Where the string "fittedPos" occurs in a line of the data below, that line should be copied.

************

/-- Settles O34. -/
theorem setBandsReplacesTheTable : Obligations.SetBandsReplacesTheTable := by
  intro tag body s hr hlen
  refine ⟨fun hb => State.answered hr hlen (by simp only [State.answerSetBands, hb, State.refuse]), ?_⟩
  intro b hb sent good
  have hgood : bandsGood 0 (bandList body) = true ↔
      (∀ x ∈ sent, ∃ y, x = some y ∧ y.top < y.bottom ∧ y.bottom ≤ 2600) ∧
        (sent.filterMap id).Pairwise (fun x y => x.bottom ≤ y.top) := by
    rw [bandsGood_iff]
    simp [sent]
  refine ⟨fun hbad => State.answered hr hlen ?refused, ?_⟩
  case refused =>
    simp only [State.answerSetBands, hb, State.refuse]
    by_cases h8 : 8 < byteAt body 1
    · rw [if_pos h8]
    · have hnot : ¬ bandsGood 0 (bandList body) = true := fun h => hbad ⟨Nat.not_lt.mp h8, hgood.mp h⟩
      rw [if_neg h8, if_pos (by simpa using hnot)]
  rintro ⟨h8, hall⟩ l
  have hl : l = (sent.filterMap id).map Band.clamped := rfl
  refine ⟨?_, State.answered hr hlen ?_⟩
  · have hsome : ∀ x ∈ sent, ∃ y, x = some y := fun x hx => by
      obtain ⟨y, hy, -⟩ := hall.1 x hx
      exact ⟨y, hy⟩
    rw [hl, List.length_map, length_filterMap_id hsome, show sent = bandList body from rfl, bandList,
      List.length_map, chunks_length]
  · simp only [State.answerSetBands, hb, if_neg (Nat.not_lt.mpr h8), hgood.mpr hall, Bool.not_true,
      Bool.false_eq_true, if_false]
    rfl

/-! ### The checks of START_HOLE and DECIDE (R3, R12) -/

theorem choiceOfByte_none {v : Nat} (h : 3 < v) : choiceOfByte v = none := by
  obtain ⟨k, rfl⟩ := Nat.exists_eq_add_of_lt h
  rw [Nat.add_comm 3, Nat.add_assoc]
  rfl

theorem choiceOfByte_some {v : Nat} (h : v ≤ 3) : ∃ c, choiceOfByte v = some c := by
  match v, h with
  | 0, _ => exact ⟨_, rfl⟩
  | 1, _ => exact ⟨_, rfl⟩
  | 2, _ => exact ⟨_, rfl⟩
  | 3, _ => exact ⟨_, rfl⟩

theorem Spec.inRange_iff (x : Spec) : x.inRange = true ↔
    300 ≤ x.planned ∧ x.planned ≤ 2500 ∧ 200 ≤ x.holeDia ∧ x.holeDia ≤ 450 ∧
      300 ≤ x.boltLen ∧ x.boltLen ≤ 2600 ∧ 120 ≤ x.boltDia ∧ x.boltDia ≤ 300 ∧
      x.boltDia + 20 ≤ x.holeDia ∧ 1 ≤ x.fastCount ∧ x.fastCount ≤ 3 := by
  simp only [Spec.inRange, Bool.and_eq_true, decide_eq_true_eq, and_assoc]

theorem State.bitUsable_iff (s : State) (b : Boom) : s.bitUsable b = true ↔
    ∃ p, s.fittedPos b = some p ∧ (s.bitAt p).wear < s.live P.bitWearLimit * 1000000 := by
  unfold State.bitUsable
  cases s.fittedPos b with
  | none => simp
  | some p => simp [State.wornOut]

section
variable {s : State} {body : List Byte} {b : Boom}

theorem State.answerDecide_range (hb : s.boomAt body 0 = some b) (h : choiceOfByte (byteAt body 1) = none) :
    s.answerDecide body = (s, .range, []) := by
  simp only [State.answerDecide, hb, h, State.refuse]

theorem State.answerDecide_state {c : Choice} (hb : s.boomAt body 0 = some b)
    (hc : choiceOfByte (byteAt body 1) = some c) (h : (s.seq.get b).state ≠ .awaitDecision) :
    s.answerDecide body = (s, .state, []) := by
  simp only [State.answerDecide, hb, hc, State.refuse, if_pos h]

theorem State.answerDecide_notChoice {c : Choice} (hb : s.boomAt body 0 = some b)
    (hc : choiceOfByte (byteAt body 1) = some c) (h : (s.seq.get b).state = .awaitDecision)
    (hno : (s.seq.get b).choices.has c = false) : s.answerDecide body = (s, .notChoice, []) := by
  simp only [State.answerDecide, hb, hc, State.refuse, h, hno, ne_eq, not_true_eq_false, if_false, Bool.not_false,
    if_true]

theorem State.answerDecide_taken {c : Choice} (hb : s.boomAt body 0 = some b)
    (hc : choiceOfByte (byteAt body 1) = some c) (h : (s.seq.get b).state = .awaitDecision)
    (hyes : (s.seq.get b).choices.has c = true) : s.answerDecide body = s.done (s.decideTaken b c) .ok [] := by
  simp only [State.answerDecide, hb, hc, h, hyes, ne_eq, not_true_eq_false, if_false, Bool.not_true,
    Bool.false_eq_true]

************

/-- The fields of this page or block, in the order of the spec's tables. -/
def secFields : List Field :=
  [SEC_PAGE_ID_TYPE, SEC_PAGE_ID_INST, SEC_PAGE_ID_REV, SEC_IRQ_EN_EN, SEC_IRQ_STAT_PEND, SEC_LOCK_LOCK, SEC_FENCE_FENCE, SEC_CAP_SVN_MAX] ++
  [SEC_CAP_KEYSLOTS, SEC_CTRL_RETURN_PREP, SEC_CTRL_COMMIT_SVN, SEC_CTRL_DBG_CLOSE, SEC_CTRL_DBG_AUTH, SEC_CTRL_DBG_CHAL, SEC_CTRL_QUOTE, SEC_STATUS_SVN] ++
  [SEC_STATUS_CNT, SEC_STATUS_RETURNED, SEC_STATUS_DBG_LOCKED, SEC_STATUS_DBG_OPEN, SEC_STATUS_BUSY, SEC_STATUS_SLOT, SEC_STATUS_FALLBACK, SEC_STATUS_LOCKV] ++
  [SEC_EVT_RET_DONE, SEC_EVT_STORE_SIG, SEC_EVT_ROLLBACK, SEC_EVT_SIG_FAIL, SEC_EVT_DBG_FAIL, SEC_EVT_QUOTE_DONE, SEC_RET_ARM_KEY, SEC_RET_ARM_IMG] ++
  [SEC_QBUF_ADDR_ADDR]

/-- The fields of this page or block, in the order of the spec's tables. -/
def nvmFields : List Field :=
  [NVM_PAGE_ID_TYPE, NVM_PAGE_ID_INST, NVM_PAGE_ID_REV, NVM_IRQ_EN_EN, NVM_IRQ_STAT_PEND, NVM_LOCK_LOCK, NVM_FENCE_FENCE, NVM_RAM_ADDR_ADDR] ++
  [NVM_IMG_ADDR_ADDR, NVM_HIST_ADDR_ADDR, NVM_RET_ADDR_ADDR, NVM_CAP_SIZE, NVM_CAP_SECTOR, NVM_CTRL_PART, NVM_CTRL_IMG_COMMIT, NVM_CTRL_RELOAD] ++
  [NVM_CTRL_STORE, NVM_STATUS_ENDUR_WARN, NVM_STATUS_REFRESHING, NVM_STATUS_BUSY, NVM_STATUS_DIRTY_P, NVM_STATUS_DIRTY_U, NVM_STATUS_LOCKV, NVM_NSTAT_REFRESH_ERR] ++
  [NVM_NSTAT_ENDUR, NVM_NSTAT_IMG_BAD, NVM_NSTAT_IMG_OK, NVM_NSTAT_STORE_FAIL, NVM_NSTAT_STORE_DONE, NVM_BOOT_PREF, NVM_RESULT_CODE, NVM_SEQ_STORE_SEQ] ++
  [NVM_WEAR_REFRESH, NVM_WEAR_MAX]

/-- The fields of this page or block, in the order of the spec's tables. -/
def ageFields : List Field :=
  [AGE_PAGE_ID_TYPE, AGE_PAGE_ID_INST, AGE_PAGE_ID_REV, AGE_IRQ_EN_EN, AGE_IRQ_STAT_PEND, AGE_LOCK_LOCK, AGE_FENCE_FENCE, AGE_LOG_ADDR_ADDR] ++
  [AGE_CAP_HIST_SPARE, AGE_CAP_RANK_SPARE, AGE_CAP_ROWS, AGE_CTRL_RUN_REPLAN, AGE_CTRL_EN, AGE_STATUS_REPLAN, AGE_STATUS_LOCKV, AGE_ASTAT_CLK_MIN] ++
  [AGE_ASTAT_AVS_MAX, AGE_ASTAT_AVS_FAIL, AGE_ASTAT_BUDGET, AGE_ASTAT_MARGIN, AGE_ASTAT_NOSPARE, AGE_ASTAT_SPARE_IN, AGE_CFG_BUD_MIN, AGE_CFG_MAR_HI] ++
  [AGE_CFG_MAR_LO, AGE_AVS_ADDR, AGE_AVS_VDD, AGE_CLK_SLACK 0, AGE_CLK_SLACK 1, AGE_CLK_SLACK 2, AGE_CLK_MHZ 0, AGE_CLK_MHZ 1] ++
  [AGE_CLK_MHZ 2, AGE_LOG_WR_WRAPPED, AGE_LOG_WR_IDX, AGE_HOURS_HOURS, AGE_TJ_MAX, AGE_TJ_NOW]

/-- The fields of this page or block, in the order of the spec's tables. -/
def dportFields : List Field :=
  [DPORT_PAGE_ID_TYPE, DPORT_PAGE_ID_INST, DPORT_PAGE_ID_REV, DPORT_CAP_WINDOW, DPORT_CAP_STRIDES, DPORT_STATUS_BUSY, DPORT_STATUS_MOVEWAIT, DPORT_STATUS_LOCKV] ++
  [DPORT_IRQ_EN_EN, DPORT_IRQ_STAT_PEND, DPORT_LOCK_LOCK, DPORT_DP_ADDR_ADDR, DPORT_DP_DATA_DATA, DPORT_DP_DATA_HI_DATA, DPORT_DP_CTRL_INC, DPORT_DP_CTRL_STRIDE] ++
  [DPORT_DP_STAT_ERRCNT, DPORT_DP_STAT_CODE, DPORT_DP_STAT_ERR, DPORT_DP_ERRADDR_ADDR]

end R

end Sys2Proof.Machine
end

************

__RESPONSE__
    ∃ p, s.fittedPos b = some p ∧ (s.bitAt p).wear < s.live P.bitWearLimit * 1000000 := by
  cases s.fittedPos b with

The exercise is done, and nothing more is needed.